Substituting x = 3 in radius and slant height.

Radius = 3x = 3(3) = 9 cm

Slant height = 5x = 5(3) = 15 cm

Therefore, the radius is 9 cm and slant height is 15 cm.

Now we gotta the value of slant height and radius. But for reckoning the volume, we must know the value of height.
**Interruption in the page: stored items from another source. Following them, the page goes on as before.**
-- ==== Sys2Proof/Machine/Keys.lean ====
section
/-! DEFINITION. The keys of the dictionary objects: index × 256 + subindex of every object of the manual's object tables
(00_scope.md R4); for an object that is an array of subindices, or a record per arm, lane or port, the first. -/

namespace Sys2Proof.Machine.K
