-- ==== Sys2Proof/Machine/Ops.lean ====
section
/-! DEFINITION. The shared operations: reading and writing objects, time, Cave records, frames and ordered sets sent, lanes,
raising a fault, a trip decision and the converter's transitions. -/

namespace Sys2Proof

/-- The frame type (09 R231). -/
def Frame.ty (f : Frame) : Nat := bits f.hdr.toNat 55 52

/-- Blocks of a frame: start, data, terminate (09 R230). -/
def Frame.blocks (f : Frame) : Nat := f.data.length + 2

end Sys2Proof

namespace Sys2Proof.Machine

/-! ### Parts and objects -/

/-- A part as it is right after a power-on reset, before RESET_N rises (16 R429, R436, R437). -/
def nodeDflt (a : Nat) : Node :=
  { part := (partOf a).getD .cvc, objs := [], blobs := [], stored := [], storedBlobs := [], cave := default,
    faults := default,
    power := { core := false, rails := true, held := true, holdStart := 0, longFlag := false, causes := 3,
               restore := false, softDue := false, storing := false, snap := [], snapBlobs := [],
               fwWriting := false, fwVersion := 0, fwNamed := 0, heldMs := 0, releasedAt := 0, imageDue := false,
               sigFw0 := none, sigFw1 := none, sigNew := 0, sigDict := none, sigSafety := none,
               pins := { strap := 0, fwPath := 0, selfX := true, selfY := true, package := true, imageA := true,
                         imageB := true },
               chLow := 0 },
    clock := default, sched := default, lanes := [], slotSwitch := [], seg := none, ckDone := [] }

/-- A part's record. -/
def Plant.node (p : Plant) (q : Part) : Node := Tab.get nodeDflt p.nodes q.node

/-- Writes a part's record. -/
def Plant.setNode (p : Plant) (q : Part) (n : Node) : Plant := { p with nodes := Tab.set nodeDflt p.nodes q.node n }

/-- Changes a part's record. -/
def Plant.onNode (p : Plant) (q : Part) (f : Node → Node) : Plant := p.setNode q (f (p.node q))

/-- The value in effect of an object (15 R399). -/
def Plant.get (p : Plant) (q : Part) (key : Nat) : Int := Tab.get (objDefault q.node) (p.node q).objs key

/-- The value in effect of an unsigned object. -/
def Plant.getN (p : Plant) (q : Part) (key : Nat) : Nat := (p.get q key).toNat

/-- Sets the value in effect of an object. -/
def Plant.put (p : Plant) (q : Part) (key : Nat) (v : Int) : Plant :=
  p.onNode q (fun n => { n with objs := Tab.set (objDefault q.node) n.objs key v })

/-- An object of the CVC. -/
def Plant.c (p : Plant) (key : Nat) : Nat := p.getN .cvc key

/-- Sets an object of the CVC. -/
def Plant.cPut (p : Plant) (key : Nat) (v : Int) : Plant := p.put .cvc key v

/-- The bits of an unsigned object of a part. -/
def objWidth (q : Part) (key : Nat) : Nat :=
  match rowOf q.kind key with
  | some r => 8 * r.ty.size
  | none => 32

/-- Adds to a count that saturates (00_scope.md, Object tables: "saturates"). -/
def Plant.bump (p : Plant) (q : Part) (key : Nat) (n : Nat) : Plant :=
  p.put q key (satAdd (objWidth q key) (p.get q key) n)

/-- Raises a maximum that an object shows. -/
def Plant.raiseMax (p : Plant) (q : Part) (key : Nat) (v : Int) : Plant :=
  if p.get q key < v then p.put q key v else p

/-- A DOMAIN or STRING value. -/
def Plant.blob (p : Plant) (q : Part) (key : Nat) : List Nat := Tab.get (fun _ => []) (p.node q).blobs key

/-- Sets a DOMAIN or STRING value. -/
def Plant.putBlob (p : Plant) (q : Part) (key : Nat) (v : List Nat) : Plant :=
  p.onNode q (fun n => { n with blobs := Tab.set (fun _ => []) n.blobs key v })

/-- The part's core runs (16 R434). -/
def Plant.up (p : Plant) (q : Part) : Bool := (p.node q).power.core


/-- Uses a free value (Config.freeNat; log entry 6). -/
def Plant.free (p : Plant) : Nat × Plant := (Config.freeNat p.freeCtr, { p with freeCtr := p.freeCtr + 1 })

/-- The hub n. -/
def Plant.hub (p : Plant) (n : Fin 8) : Hub := Tab.get (fun _ => default) p.hubs n.val

/-- Changes hub n. -/
def Plant.onHub (p : Plant) (n : Fin 8) (f : Hub → Hub) : Plant :=
  { p with hubs := Tab.upd (fun _ => default) p.hubs n.val f }

/-- A cell controller. -/
def Plant.cell (p : Plant) (c : CellId) : Cell := Tab.get (fun _ => default) p.cells (cellNum c)

/-- Changes a cell controller. -/
def Plant.onCell (p : Plant) (c : CellId) (f : Cell → Cell) : Plant :=
  { p with cells := Tab.upd (fun _ => default) p.cells (cellNum c) f }

/-- A cell's core has stopped on an uncorrectable fault (08 R216). -/
def Plant.halted (p : Plant) (q : Part) : Bool :=
  match q with
  | .cell c => (Tab.get (fun _ => default) p.cells (cellNum c)).halted
  | _ => false

/-- The part's core runs steward firmware: it has not stopped (08 R216) and is not in recovery (16 R447), where a cell only passes
through. -/
def Plant.serving (p : Plant) (q : Part) : Bool := p.up q && !p.halted q && p.getN q K.bootStatus != 2

/-- Changes the CVC's own record. -/
def Plant.onCvc (p : Plant) (f : Cvc → Cvc) : Plant := { p with cvc := f p.cvc }

/-- Maps over the Option. -/
def Plant.ifSome {α : Type} (p : Plant) (o : Option α) (f : Plant → α → Plant) : Plant :=
  match o with
  | some a => f p a
  | none => p

/-- Acts when a condition holds. -/
def Plant.iff (p : Plant) (b : Bool) (f : Plant → Plant) : Plant := if b then f p else p

/-! ### Time (10 R267, R270) -/

/-- O of a clock at a tick, in units of 2^-41 ns. -/
def Clock.offset (c : Clock) (tick : Nat) : Int :=
  let d : Nat := tick - c.oAt
  c.o + 5 * c.rho * d + (if d < c.slewLen then c.slew * d / c.slewLen else c.slew)

/-- N of a clock at a tick, in units of 2^-41 ns: L advances by 2.5 ns a tick. -/
def Clock.n (c : Clock) (tick : Nat) : Int := 5 * 2 ^ 40 * ((tick - c.l0 : Nat) : Int) + c.offset tick

/-- The clock with O as it stands at a tick and what is left of its slew. -/
def Clock.rebase (c : Clock) (tick : Nat) : Clock :=
  let d := tick - c.oAt
  let done := if d < c.slewLen then c.slew * d / c.slewLen else c.slew
  { c with o := c.offset tick, oAt := tick, slew := c.slew - done, slewLen := c.slewLen - d }

/-- N of a part now, in units of 2^-41 ns. -/
def Plant.nowU (p : Plant) (q : Part) : Int := (p.node q).clock.n p.tick

/-- N of a part now, in 1/256 ns. -/
def Plant.now256 (p : Plant) (q : Part) : Int := p.nowU q / 2 ^ 33

/-- N of a part now in ns: 64 bits in the CVC, 32 bits in hubs and cells (10 R268). -/
def Plant.now (p : Plant) (q : Part) : Nat :=
  unsigned (if q.kind = 0 then 64 else 32) (p.nowU q / 2 ^ 41)

/-- N in ns with the wraps a hub or cell has counted (10 R290). -/
def Plant.nowLong (p : Plant) (q : Part) : Nat :=
  if q.kind = 0 then p.now q else p.getN q K.timeWraps * 2 ^ 32 + p.now q

/-- Ticks of 2.5 ns in a number of ns. -/
def ticksNs (ns : Nat) : Nat := ns * 2 / 5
But we can reckon by using the following formula,

$h = \sqrt{l^2 - r^2}$

$h = \sqrt{(15)^2 - (9)^2}$

$h = \sqrt{225 - 81}$

$h = \sqrt{144}$

$\boxed{\bold{\mathsf{h = 12\:cm}}}$

So, we've gotta the value of height which 12 cm.

Now we can reckon the volume.

We know that,

Volume of cone = $\pi r^2 \frac{h}{3}$

Volume of cone = $3.14 \times (9)^2 \times \frac{12}{3}$

Volume of cone = $3.14 \times (9)^2 \times \frac{\cancel{12}}{\cancel{3}}$

Volume of cone = $3.14 \times (9)^2 \times 4$

Volume of cone = $3.14 \times 81 \times 4$

Volume of cone = $3.14 \times 324$

$\boxed{\bold{\mathsf{Volume\:of\:cone = 1,017.36\:cm^3}}}$

So, the volume of the cone is 1,017.36 cm³.